#### TASK REQUIREMENTS:
Exactly the lines from the start of the data through the line containing "writeAnswers := w, rx" should be output, with both ends kept and nothing added.

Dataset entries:
══════

/-- A reply takes Exchange from its write to the response-code check, whose end is the end of the run. -/
theorem Along.replied {r : Reply} {b : Millis} {cmd : Byte} {w : List Bool} {rest : List RxToken} {c : List Nat}
    (hw : s.writeAnswers = true :: w) (hr : s.rx = stream r.bytes ++ rest) (hc : s.clock = r.times ++ c)
    (hf : r.Fits s.cfg b) (hb : responseBound s.operands = some b) :
    ∃ u, u.cleared = { s.cleared with
          writeAnswers := w, rx := rest, clock := c, events := s.events ++ r.events s.cfg cmd } ∧
      u.operands = s.operands ∧ u.cmd = some cmd ∧ u.outstanding = none ∧ Answered u r.rsp r.data ∧ u.kept = s.kept ∧
      ∀ t, responseAccepted.wp u (fun _ y => y = t) (fun e y => y.fail e = t) → t.budget = u.budget →
        Runs (s.sending cmd (commandPayload s.cfg cmd)) t := by
  obtain ⟨t1, h1, p1⟩ := Along.frameWritten (s := s.sending cmd (commandPayload s.cfg cmd)) (w := w)
    (f := sentFrame s.cfg cmd) rfl hw
  obtain ⟨t2, h2, p2⟩ := Along.acked (s := t1) (a := r.ack) (b := b)
    (r := stream (r.wait.samples ++ [ready] ++ responseRead r.status r.rsp r.data) ++ rest)
    (c := r.wait.times ++ c) p1 (by rw [h1.rx]; simpa [State.sending, Reply.bytes] using hr)
    (by rw [h1.clock]; simpa [State.sending, Reply.times] using hc) hf.ack (by rw [h1.operands]; exact hb)
  have h12 := h1.trans h2
  have hcfg2 : t2.cfg = s.cfg := h12.cfg
  have hcfg1 : t1.cfg = s.cfg := h1.cfg
  obtain ⟨u, h3, h4, h5, h6, h7, h9, h8⟩ := Along.responded (s := t2) (r := rest) (c := c) p2 h2.rx h2.clock
    hf.response hf.frame (by rw [hcfg2]; exact hf.buffer)
  refine ⟨u, ?_, h4.trans h12.operands, h5.trans h12.cmd, h6, h7, h9.trans h12.kept,
    fun t ht hbud => h12.runs.trans (h8 t ht hbud)⟩
  rw [h3, h12.cleared, events_of_cleared h12.cleared, hcfg2, hcfg1, h1.writeAnswers]
  simp [State.sending, State.setPhase, State.log, State.cleared, State.discardCommand, Reply.events, Acked.events,
    written, writing, Reply.reads]

/-- The response-code check, and the criterion of the command after it. -/
theorem wp_responseAccepted {R : Failure → State → Prop} {rsp cmd : Byte} {d : List Byte} (h : Answered s rsp d)
    (hc : s.cmd = some cmd) {Q : Unit → State → Prop} :
    responseAccepted.wp s Q R ↔
      (rsp = cmd + 1 → (criterion cmd s.operands).wp s Q R) ∧ (rsp ≠ cmd + 1 → R (.protocolMismatch rsp) s) := by
  obtain ⟨m, hm⟩ := h.body
  have h1 : (responseBody rsp d).getD 1 0 = rsp := rfl
  simp only [responseAccepted, wp_bind, wp_get, wp_check, wp_valueOf]
  rw [wp_readBodyByte hm (by simpa using h.capacity) (by simp), h1]
  simp [hc]

/-- The validated payload of a response. -/
theorem wp_validatedPayload_answered {R : Failure → State → Prop} {rsp : Byte} {d : List Byte} (h : Answered s rsp d)
    {Q : List Byte → State → Prop} : validatedPayload.wp s Q R ↔ Q (tfiCtrl :: rsp :: d) s := by
  obtain ⟨m, hm⟩ := h.body
  have hl := ofNat_toNat_of_le h.frame
  rw [wp_validatedPayload hm h.plen (by simpa using h.capacity) (by simp only [hl, responseBody_length]; omega), hl]
  rw [show (responseBody rsp d).take (d.length + 2) = tfiCtrl :: rsp :: d by
    rw [responseBody, List.take_left' (by simp)]; rfl]

/-! ### Requests -/

/-- A block at rest accepts a request and runs its rule. -/
theorem request_of_rest {i : Instr} {opc : Byte} {r : Rule Unit} (hs : s.AtRest) (h : runRule r (s.accept i opc) = .next t) :
    request i opc r s = advance t := by
  have : s.busy = false := by rw [← show s.cleared = s from hs]; rfl
  simp [request, this, runOn, h]

theorem accept_cleared (hs : s.AtRest) (i : Instr) (opc : Byte) :
    (s.accept i opc).cleared = { s with events := s.events ++ [.accepted opc] } := by
  rw [← show s.cleared = s from hs]; rfl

══════

#### TASK OUTPUT:
/-- A reply takes Exchange from its write to the response-code check, whose end is the end of the run. -/
theorem Along.replied {r : Reply} {b : Millis} {cmd : Byte} {w : List Bool} {rest : List RxToken} {c : List Nat}
    (hw : s.writeAnswers = true :: w) (hr : s.rx = stream r.bytes ++ rest) (hc : s.clock = r.times ++ c)
    (hf : r.Fits s.cfg b) (hb : responseBound s.operands = some b) :
    ∃ u, u.cleared = { s.cleared with
          writeAnswers := w, rx := rest, clock := c, events := s.events ++ r.events s.cfg cmd } ∧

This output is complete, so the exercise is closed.